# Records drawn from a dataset
theorem test_witness_GeneratorProtection :
    (let s : State := { put [(.exg 0, Exg.STATUS_STATE, 2)] later with exg := later.exg.set 0 { later.exg[0] with scAt := some 0 } }
     live s (.exg 0) = true ∧ exgDrives s 0 = true ∧ (s.exg[0]).burst = 0 ∧
       getF s (.exg 0) Exg.STATUS_STATE = 2 ∧ 1000000000 ≤ sinceNs s (s.exg[0]).cleanAt) ∧
    (∀ p ∈ ([(1, 0, 0, 0), (0, 0, 0, 0), (0, 1, 0, 0), (0, 1, 3, 2), (0, 1, 3, 3)] : List (Nat × Nat × Nat × Nat)),
     let s : State := { put [(.exg 0, Exg.STATUS_STATE, 1), (.exg 0, Exg.CTRL_SCMODE, p.1), (.exg 0, Exg.CTRL_RETRY, p.2.1),
        (.exg 0, Exg.CTRL_RETRYMAX, p.2.2.1), (.exg 0, Exg.COUNT_RETRIES, p.2.2.2)] later with
        exg := later.exg.set 0 { later.exg[0] with scAt := some 0 } }
     live s (.exg 0) = true ∧ scDue s (s.exg[0]).scAt = true ∧ exgPrior s 0 false = none ∧ getF s (.exg 0) Exg.CTRL_SCMODE = p.1 ∧
       getF s (.exg 0) Exg.CTRL_RETRY = p.2.1 ∧ getF s (.exg 0) Exg.CTRL_RETRYMAX = p.2.2.1 ∧
       getF s (.exg 0) Exg.COUNT_RETRIES = p.2.2.2) ∧
    (∀ n ∈ ([0, 254, 255] : List Nat), let s := put [(.exg 0, Exg.STATUS_STATE, 4), (.exg 0, Exg.COUNT_RETRIES, n)] later
     live s (.exg 0) = true ∧ getF s (.exg 0) Exg.STATUS_STATE = 4 ∧ exgPrior s 0 false = none ∧
       getF s (.exg 0) Exg.COUNT_RETRIES = n ∧ 100000000 ≤ sinceNs s (s.exg[0]).retryAt) ∧
    (let s : State := { base with exg := base.exg.set 15 { base.exg[15] with burst := 3 } };
     0 < (s.exg[15]).burst ∧ exgDrives s 15 = true) ∧
    (∀ st ∈ ([1, 2, 3, 5] : List Nat), let s : State := { put [(.exg 0, Exg.STATUS_STATE, st)] later with
        exg := later.exg.set 0 { later.exg[0] with scAt := some 0 } }
     live s (.exg 0) = true ∧ scDue s (s.exg[0]).scAt = true ∧ exgPrior s 0 false = none ∧ getF s (.exg 0) Exg.CTRL_SCMODE = 0) ∧
    clocked base .port = true ∧ clocked asleep .port = false := by decide +kernel

theorem test_witness_AnalogueOutputs :
    (Accepts .keeper (.ao 7) 8 (fw Ao.CTRL_EN 1) base ∧ fieldOf (fw Ao.CTRL_EN 1) Ao.CTRL_EN = 1 ∧
      getF base (.ao 7) Ao.CTRL_EN = 0 ∧ outCause base (.ao 7) = false) ∧
    (let s := put [(.ec, Ec.STATE_FATAL, 1)] base
     Accepts .keeper (.ao 7) 8 (fw Ao.CTRL_EN 1) s ∧ outCause s (.ao 7) = true) ∧
    (let s := put [(.ao 0, Ao.STATUS_STATE, 1), (.ao 0, Ao.CTRL_EN, 1)] base
     let w := wordOf (storedWord s (.ao 0) 8 - 2 ^ Ao.CTRL_EN.lo)
     Accepts .keeper (.ao 0) 8 w s ∧ fieldOf w Ao.CTRL_EN = 0 ∧ getF s (.ao 0) Ao.CTRL_EN = 1 ∧
       getF s (.ao 0) Ao.STATUS_STATE ≠ 6) ∧
    (let s := put [(.ao 0, Ao.STATUS_STATE, 1), (.ao 0, Ao.DGL_EN, 1)] base
     Accepts .keeper (.ao 0) 0xC 0xFFFF s ∧ getF s (.ao 0) Ao.CTRL_SRC = 0 ∧ getF s (.ao 0) Ao.STATUS_STATE = 1 ∧
       getF s (.ao 0) Ao.DGL_EN = 1) ∧
    (let s := put [(.ao 7, Ao.STATUS_STATE, 1)] later
     live s (.ao 7) = true ∧ getF s (.ao 7) Ao.STATUS_STATE = 1 ∧ 1000000000 ≤ sinceNs s (s.ao[7]).cleanAt) ∧
    (let s := put [(.ao 0, Ao.STATUS_STATE, 1), (.ao 0, Ao.CTRL_EN, 1)] base
     let w := wordOf (storedWord s (.ao 0) 8 + 2 ^ Ao.CTRL_RANGE.lo)
     Accepts .keeper (.ao 0) 8 w s ∧ fieldOf w Ao.CTRL_EN = 1 ∧ fieldOf w Ao.CTRL_RANGE ≠ getF s (.ao 0) Ao.CTRL_RANGE) ∧
    (let s := put [(.ao 0, Ao.STATUS_STATE, 2)] base
     live s (.ao 0) = true ∧ getF s (.ao 0) Ao.STATUS_STATE = 2 ∧ (s.ao[0]).hold = 0 ∧ aoDrives s 0 = true) ∧
    (∀ p ∈ ([(1, 8), (2, 20)] : List (Nat × Nat)), let s : State := { put [(.ao 0, Ao.STATUS_STATE, 3)] base with
       ao := base.ao.set 0 { base.ao[0] with rstep := p.1, rcnt := p.2, rail := getF base (.ao 0) Ao.CTRL_RANGE } }
     live s (.ao 0) = true ∧ getF s (.ao 0) Ao.STATUS_STATE = 3 ∧ (s.ao[0]).rstep = p.1 ∧ p.2 ≤ (s.ao[0]).rcnt ∧
       getF s (.ao 0) Ao.CTRL_RANGE = (s.ao[0]).rail) ∧
    (∀ r ∈ ([0, 1] : List Nat), let s : State := { put [(.ao 0, Ao.STATUS_STATE, 1), (.ao 0, Ao.CTRL_RETRY, r)] later with
       ao := later.ao.set 0 { later.ao[0] with scAt := some 0, limAt := later.elapsed } }
     live s (.ao 0) = true ∧ aoDrives s 0 = true ∧ scDue s (s.ao[0]).scAt = true ∧ sinceNs s (s.ao[0]).limAt < 256000 ∧
       getF s (.ao 0) Ao.CTRL_SCMODE = 0 ∧ getF s (.ao 0) Ao.CTRL_RETRY = r ∧ (s.ao[0]).retries < 3 ∧
       1000000000 ≤ sinceNs s (s.ao[0]).cleanAt) ∧
    (let s := put [(.ao 0, Ao.STATUS_STATE, 4)] later
     live s (.ao 0) = true ∧ getF s (.ao 0) Ao.STATUS_STATE = 4 ∧ 100000000 ≤ sinceNs s (s.ao[0]).retryAt) := by
  refine ⟨?_, ?_, ?_, ?_, ?_, ?_, ?_, ?_, ?_, ?_⟩ <;> decide +kernel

# What to produce
Find all the lines with "scDue" in the data and copy them.

# Answer section
     live s (.exg 0) = true ∧ scDue s (s.exg[0]).scAt = true ∧ exgPrior s 0 false = none ∧ getF s (.exg 0) Exg.CTRL_SCMODE = p.1 ∧
     live s (.exg 0) = true ∧ scDue s (s.exg[0]).scAt = true ∧ exgPrior s 0 false = none ∧ getF s (.exg 0) Exg.CTRL_SCMODE = 0) ∧
     live s (.ao 0) = true ∧ aoDrives s 0 = true ∧ scDue s (s.ao[0]).scAt = true ∧ sinceNs s (s.ao[0]).limAt < 256000 ∧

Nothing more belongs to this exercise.